Oregon Health and Science University, Department of Pathology, L471, 3181 SW Sam Jackson Park Road, Portland, OR 97239-3098, USA.

出版信息

Clin J Am Soc Nephrol. 2006 May;1(3):583-91. doi: 10.2215/CJN.00900805. Epub 2006 Mar 29.

Abstract

Immunostaining of renal allograft biopsies for C4d deposition has become an important diagnostic tool in the recognition of humoral-mediated graft rejection. The majority of studies have been performed on frozen tissue sections with one of several commercially available antibody reagents. However, only a single small series that compared reagents or methods, including staining of formalin-fixed, paraffin-embedded tissue, has been published. Two different staining methods in 138 renal allograft biopsies were compared directly: A mAb (Quidel, San Diego, CA) on frozen tissue sections with indirect immunofluorescence (IF) and a polyclonal antibody (Biomedica Gruppe, distributed by ALPCO, Windham, NH) applied to formalin-fixed, paraffin-embedded tissue with immunohistochemical (IHC) detection. An initial data set of 107 consecutive cases showed complete agreement between staining methods in 104 (97%) cases. Overall, nine of 107 cases were positive with one or both methods, representing 8.4% of all allograft biopsies tested, 15% of clinically indicated biopsies, and 24% of biopsies with a histologic diagnosis of acute cellular rejection. A second set of 31 cases included 17 cases that were positive by either method, with concordance in 29 of 31 cases.
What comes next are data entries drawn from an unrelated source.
/-- JALR to a target that is a multiple of 4 (bit 0 cleared) completes: `x[rd]` becomes the link capability; `pcc`
becomes the target capability unsealed at the target address, tagged exactly when the target is tagged, of a type the
register indexes accept, unsealed or entered with offset 0, and representable there; MIE changes only for an accepted
target, to 0 for types 2 and 4 and to 1 for types 3 and 5; everything else stays (R94, R90, R91, R92). That MIE stays
for a refused target is the spec's own decision D8 (log 15). -/
def Obligations.JalrResultAndFrame : Prop :=
  ∀ (s : State) (rd rs1 : RegIdx) (imm : BitVec 12),
    (((s.readReg rs1).addr.toNat : Int) + imm.toInt) / 2 % 2 = 0 →
    ∃ (t : State) (c : Cap), exec (.jalr rd rs1 imm) s = .next t ∧ s.WroteOnly t rd c ∧
      (let g := s.readReg rs1
       let ok := g.tag = true ∧
         ((rd = ra ∧ g.sealType ≤ 3) ∨ (rd = zr ∧ rs1 = ra ∧ (g.sealType = 4 ∨ g.sealType = 5)) ∨
          (rd ≠ ra ∧ ¬(rd = zr ∧ rs1 = ra) ∧ g.sealType ≤ 1)) ∧
         (g.sealType = 0 ∨ imm = 0)
       (t.pcc.addr.toNat : Int) = ((g.addr.toNat : Int) + imm.toInt) / 2 * 2 % 2 ^ 32 ∧
       (t.pcc.tag = true ↔ ok ∧ g.base ≤ t.pcc.addr.toNat ∧ t.pcc.addr.toNat < g.base + 2 ^ (g.exp + 9)) ∧
       t.pcc = { g with addr := t.pcc.addr, tag := t.pcc.tag, ct := 0 } ∧
       (ok → (g.sealType = 2 ∨ g.sealType = 4) → t.mie = false) ∧
       (ok → (g.sealType = 3 ∨ g.sealType = 5) → t.mie = true) ∧
       (¬ok ∨ g.sealType ≤ 1 → t.mie = s.mie)) ∧
      (c.tag = true ↔ s.pcc.tag = true ∧ s.pcc.base ≤ (s.pc + 4).toNat ∧
        (s.pc + 4).toNat < s.pcc.base + 2 ^ (s.pcc.exp + 9)) ∧
      c = { s.pcc with
            addr := s.pc + 4
            tag := c.tag
            ct := if rd = ra then (if s.mie then 5 else 4) else 1 }

/-- JALR to a target that is not a multiple of 4 takes InstructionAddressMisaligned with the target (bit 0 cleared) as
its trap value, and writes no register (R94, R118, R121). -/
def Obligations.JalrMisalignedTargetTraps : Prop :=
  ∀ (s : State) (rd rs1 : RegIdx) (imm : BitVec 12),
    (((s.readReg rs1).addr.toNat : Int) + imm.toInt) / 2 % 2 ≠ 0 →
    ∃ (t : State) (target : Word), exec (.jalr rd rs1 imm) s = .next t ∧ s.Trapped t 0 target ∧
      (target.toNat : Int) = (((s.readReg rs1).addr.toNat : Int) + imm.toInt) / 2 * 2 % 2 ^ 32

/-! ### Sentries and MIE -/

/-- The decoded type: 0 for CT = 0, CT where P grants X, CT + 8 where it does not; so 0 to 7 or 9 to 15, and X is
granted exactly when P[4:3] = 01 (R86). -/
def Obligations.SealTypeOfCapability : Prop :=
  ∀ c : Cap,
    (c.ct = 0 → c.sealType = 0) ∧
    (c.ct ≠ 0 → (decodeP c.p).has .X = true → c.sealType = c.ct.toNat) ∧
    (c.ct ≠ 0 → (decodeP c.p).has .X = false → c.sealType = c.ct.toNat + 8) ∧
    ((decodeP c.p).has .X = true ↔ c.p.extractLsb' 3 2 = 1) ∧
    c.sealType ≤ 15 ∧ c.sealType ≠ 8

/-- The link JAL and JALR write is sealed by the destination index and by MIE when the instruction starts: type 1 for a
register that is not `ra`, 4 for `ra` with MIE 0, 5 for `ra` with MIE 1; `zr` discards it (R89; `pcc` grants X while
an instruction executes, R116). -/
def Obligations.LinkSealedByInterruptStance : Prop :=
  ∀ (s t : State) (rd : RegIdx) (i : Instr),
    (decodeP s.pcc.p).has .X = true →
    ((∃ imm, i = .jal rd imm ∧ jalTarget s imm &&& 3 = 0) ∨
     (∃ rs1 imm, i = .jalr rd rs1 imm ∧ jalrTarget (s.readReg rs1) imm &&& 3 = 0)) →
    exec i s = .next t →
    (rd ≠ zr → (t.readReg rd).sealType = if rd ≠ ra then 1 else if s.mie then 5 else 4) ∧
    (rd = zr → t.readReg rd = Cap.null)

/-- A target of a type the table does not accept is still installed, with its tag cleared, and the next fetch, if no
interrupt comes before it, takes the CHERI fault (tag, `pcc`) (R91, R116, R117). -/
def Obligations.UnacceptedTargetLeadsToTrap : Prop :=
  ∀ (enc : Enc) (s : State) (rd rs1 : RegIdx) (imm : BitVec 12),
    jalrTarget (s.readReg rs1) imm &&& 3 = 0 →
    ((rd = ra ∧ 3 < (s.readReg rs1).sealType) ∨
     (rd = zr ∧ rs1 = ra ∧ (s.readReg rs1).sealType ≠ 4 ∧ (s.readReg rs1).sealType ≠ 5) ∨
     (rd ≠ ra ∧ ¬(rd = zr ∧ rs1 = ra) ∧ 1 < (s.readReg rs1).sealType)) →
    ∃ t, exec (.jalr rd rs1 imm) s = .next t ∧ t.pcc.tag = false ∧ t.pcc.addr = jalrTarget (s.readReg rs1) imm ∧
      (t.presented = none → stepWith enc t = .next (t.afterPoll.takeException (.cheri .tag .pcc)))

/-- A call keeps the caller's interrupt stance: whatever happened in between, if `ra` still holds the link of an
accepted call, `jalr zr, 0(ra)` returns to the instruction after the call with MIE as it was at the call (R95). -/
def Obligations.CallThenReturnRestoresStance : Prop :=
  ∀ (s t u : State) (rs1 : RegIdx) (imm : BitVec 12),
    s.pcc.tag = true → s.pcc.ct = 0 → (decodeP s.pcc.p).has .X = true → s.pc &&& 3 = 0 →
    s.pcc.base ≤ s.pc.toNat → s.pc.toNat + 4 ≤ s.pcc.top → s.pc.toNat + 4 < 2 ^ 32 →
    jalrTarget (s.readReg rs1) imm &&& 3 = 0 →
    exec (.jalr ra rs1 imm) s = .next t → u.readReg ra = t.readReg ra →
    ∃ v, exec (.jalr zr ra 0) u = .next v ∧ v.mie = s.mie ∧ v.pcc = { s.pcc with addr := s.pc + 4 }

/-- The same-sign split of a pc-relative offset keeps the tag: AUIPC then ADDIY with the offset divided toward zero by
2048 gives `pcc` at the target, tagged, when `pc` and the target lie inside `pcc`'s bounds (R128, R111). -/
def Obligations.SameSignSplitReachesTarget : Prop :=
  ∀ (s t u : State) (rd1 rd2 : RegIdx) (d : Int),
    rd1 ≠ zr → rd2 ≠ zr → s.pcc.tag = true → s.pcc.ct = 0 → s.pcc.top ≤ 2 ^ 32 →
    -2 ^ 30 ≤ d → d < 2 ^ 30 →
    s.pcc.base ≤ s.pc.toNat → s.pc.toNat < s.pcc.top →
    (s.pcc.base : Int) ≤ s.pc.toNat + d → (s.pc.toNat : Int) + d < s.pcc.top →
    exec (.auipc rd1 (BitVec.ofInt 20 (d.tdiv 2048))) s = .next t →
    exec (.addiy rd2 rd1 (BitVec.ofInt 12 (d.tmod 2048))) t = .next u →
    (u.readReg rd2).tag = true ∧ ((u.readReg rd2).addr.toNat : Int) = s.pc.toNat + d ∧
      (u.readReg rd2).base = s.pcc.base ∧ (u.readReg rd2).top = s.pcc.top

/-- MIE changes only where it may: a step that changes MIE took a trap (and cleared it), or ran a JALR whose target is
tagged, of type 2 to 5, and of a type its register indexes accept (R119, R124, R92). For a refused target this is the
spec's own decision D8 (log 15). -/
def Obligations.OnlySentriesAndTrapsChangeMie : Prop :=
  ∀ s t : State, step s = .next t → t.mie ≠ s.mie →
    (t.mie = false ∧ t.mpie = s.mie ∧ t.mepc = s.pcc) ∨
    ∃ (w : Word) (u : State) (rd rs1 : RegIdx) (imm : BitVec 12),
      s.pollInterrupt.2.fetch = .word w u ∧ decodeWord w = .ok (.jalr rd rs1 imm) ∧
      (s.readReg rs1).tag = true ∧ 2 ≤ (s.readReg rs1).sealType ∧ (s.readReg rs1).sealType ≤ 5 ∧
      accepted rs1 rd (s.readReg rs1).sealType = true

/-! ### Traps and interrupts -/

/-- The fetch check takes the first failing check, in the order tag, seal, permission, bounds, alignment, backing, and
the trap saves `pcc` whole and enters the handler (R116, R117, R118, R120, R121). -/
def Obligations.FetchCheckTakesFirstFailure : Prop :=
  ∀ (enc : Enc) (s : State), s.presented = none →
    let c := s.pcc
    let fault (check : CheriCheck) : Prop := ∃ t, stepWith enc s = .next t ∧
      s.afterPoll.Trapped t (Config.causeCheri.setWidth 32) (Config.cheriTval check .pcc)
    (c.tag = false → fault .tag) ∧
    (c.tag = true → c.sealType ≠ 0 → fault .seal) ∧
    (c.tag = true → c.sealType = 0 → c.perms.x = false → fault .permission) ∧
    (c.tag = true → c.sealType = 0 → c.perms.x = true →
      ¬(c.base ≤ s.pc.toNat ∧ s.pc.toNat + 4 ≤ c.top) → fault .bounds) ∧
    (c.tag = true → c.sealType = 0 → c.perms.x = true → c.base ≤ s.pc.toNat → s.pc.toNat + 4 ≤ c.top →
      (s.pc.toNat % 4 ≠ 0 → ∃ t, stepWith enc s = .next t ∧ s.afterPoll.Trapped t 0 s.pc) ∧
      (s.pc.toNat % 4 = 0 → s.backedRange s.pc.toNat 4 = false →
        ∃ t, stepWith enc s = .next t ∧ s.afterPoll.Trapped t 1 s.pc))

/-- With MIE = 1 an interrupt the oracle presents is taken before the instruction: bit 31 of `mcause` is set, `mtval`
is 0, `mepc` gets `pcc`, MPIE gets 1, MIE is cleared (R119, R120, R121). -/
def Obligations.PresentedInterruptIsTaken : Prop :=
  ∀ (enc : Enc) (s : State) (code : BitVec 31) (rest : List (Option (BitVec 31))),
    s.mie = true → s.irq = some code :: rest →
    ∃ t, stepWith enc s = .next t ∧ ({ s with irq := rest } : State).Trapped t (BitVec.ofNat 32 (2 ^ 31 + code.toNat)) 0 ∧
      t.mpie = true ∧ t.irq = rest

/-- With MIE = 0 nothing is taken and nothing the oracle would present matters: the step from the same state with any
other pending answers gives the same next state but for those answers, which stay pending (R119, R130). -/
def Obligations.MaskedInterruptsStayPending : Prop :=
  ∀ (enc : Enc) (s t : State) (pending : List (Option (BitVec 31))),
    s.mie = false → stepWith enc s = .next t →
    t.irq = s.irq ∧ stepWith enc { s with irq := pending } = .next { t with irq := pending }

/-- Return from trap with ASR in `pcc`: `pcc` becomes the whole of `mepc` (its address bit 0 cleared, no tag gained), MIE becomes MPIE and MPIE 1;
without ASR it takes the CHERI fault (permission, `pcc`) (R122). -/
def Obligations.TrapReturnNeedsAsr : Prop :=
  ∀ s : State,
    (s.pcc.perms.asr = true →
      s.trapReturn.mie = s.mpie ∧ s.trapReturn.mpie = true ∧
      s.trapReturn.pcc = { s.mepc with addr := s.mepc.addr &&& ~~~1, tag := s.trapReturn.pcc.tag } ∧
      (s.trapReturn.pcc.tag = true → s.mepc.tag = true) ∧
      (s.mepc.addr &&& 1 = 0 → s.trapReturn.pcc = s.mepc) ∧ s.trapReturn.mepc = s.mepc ∧
      (∀ i, s.trapReturn.readReg i = s.readReg i) ∧ s.SameMemory s.trapReturn) ∧
    (s.pcc.perms.asr = false →
      s.Trapped s.trapReturn (Config.causeCheri.setWidth 32) (Config.cheriTval .permission .pcc))

/-- With a trap vector through which nothing can be fetched (untagged, sealed, not executable, or out of bounds) the
machine takes traps for ever and never stops: from a `pcc` that is unusable too, every step enters a trap, and from the
second on it is the CHERI fault of the handler's own fetch (R123, U20). How the vector's two low address bits are
cleared is the model's reading (log 16). -/
def Obligations.UnusableVectorTrapsForEver : Prop :=
  ∀ (k : Nat) (s : State), (s.mtvec.clearLow 3).unusable → s.pcc.unusable →
    ∃ (u t : State) (cause tval : Word),
      Host.Core.run Sys2Proof.core k s = .next u ∧ Host.Core.run Sys2Proof.core (k + 1) s = .next t ∧
      u.afterPoll.Trapped t cause tval ∧ t.pcc = s.mtvec.clearLow 3 ∧ t.mtvec = s.mtvec ∧
      (∀ i, t.readReg i = s.readReg i) ∧
      (0 < k → u.pcc = s.mtvec.clearLow 3 ∧ u.mie = false ∧ cause = Config.causeCheri.setWidth 32)

/-! ### CSRs -/

/-- A CSR access needs ASR in `pcc`: without it, the CHERI fault; with it, a write replaces the register and a read of
a capability CSR returns the whole capability, of `mstatus` the MIE and MPIE bits in places 3 and 7 (R29, R25, R30).
That a 32-bit CSR takes the address of the written capability, its integer value by R20, and reads back as that integer
is the model's choice (log 20). -/
def Obligations.CsrAccessNeedsAsr : Prop :=
  ∀ (s : State) (r : Csr) (c : Cap),
    (s.pcc.perms.asr = false →
      s.csrRead r = .error (.cheri .permission .pcc) ∧ s.csrWrite r c = .error (.cheri .permission .pcc)) ∧
    (s.pcc.perms.asr = true → ∃ t, s.csrWrite r c = .ok t ∧ s.SameMemory t ∧ (∀ i, t.readReg i = s.readReg i) ∧
      ∃ p, t.csrRead r = .ok p ∧
        ((r = .mtvec ∨ r = .mscratch ∨ r = .mtidc ∨ r = .mepc) → p.1 = c) ∧
        ((r = .mcause ∨ r = .mtval) → p.1 = Cap.int c.addr) ∧
        (r = .mstatus → p.1.addr.getLsbD 3 = c.addr.getLsbD 3 ∧ p.1.addr.getLsbD 7 = c.addr.getLsbD 7 ∧
          t.mie = c.addr.getLsbD 3 ∧ t.mpie = c.addr.getLsbD 7))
Combining the two data sets, the overall specificity of the IHC method compared with IF was 98%, and sensitivity was 87.5%. Direct comparison demonstrates that IHC staining of formalin-fixed, paraffin-embedded tissue with anti-C4d polyclonal antibody has acceptable sensitivity and specificity, as compared with IF staining of frozen tissue with the Quidel mAb.

摘要

对肾移植活检组织进行C4d沉积的免疫染色已成为识别体液介导的移植排斥反应的一项重要诊断工具。大多数研究是使用几种市售抗体试剂之一,对冷冻组织切片进行的。然而,仅有一个比较试剂或方法(包括对福尔马林固定、石蜡包埋组织进行染色)的小系列研究发表。直接比较了138例肾移植活检组织的两种不同染色方法:用间接免疫荧光法(IF)对冷冻组织切片使用单克隆抗体(Quidel,加利福尼亚州圣地亚哥),以及用免疫组织化学法(IHC)检测,对福尔马林固定、石蜡包埋组织使用多克隆抗体(Biomedica Gruppe,由新罕布什尔州温德姆的ALPCO经销)。最初的107例连续病例数据集显示,104例(97%)染色方法之间完全一致。总体而言,107例病例中有9例用一种或两种方法检测为阳性,占所有检测的移植活检组织的8.4%,占临床指示活检组织的15%,占组织学诊断为急性细胞排斥反应活检组织的24%。第二组31例病例包括17例用任何一种方法检测为阳性的病例,31例中有29例结果一致。将两个数据集合并后,与IF法相比,IHC法的总体特异性为98%,敏感性为87.5%。直接比较表明,与用Quidel单克隆抗体对冷冻组织进行IF染色相比,用抗C4d多克隆抗体对福尔马林固定、石蜡包埋组织进行IHC染色具有可接受的敏感性和特异性。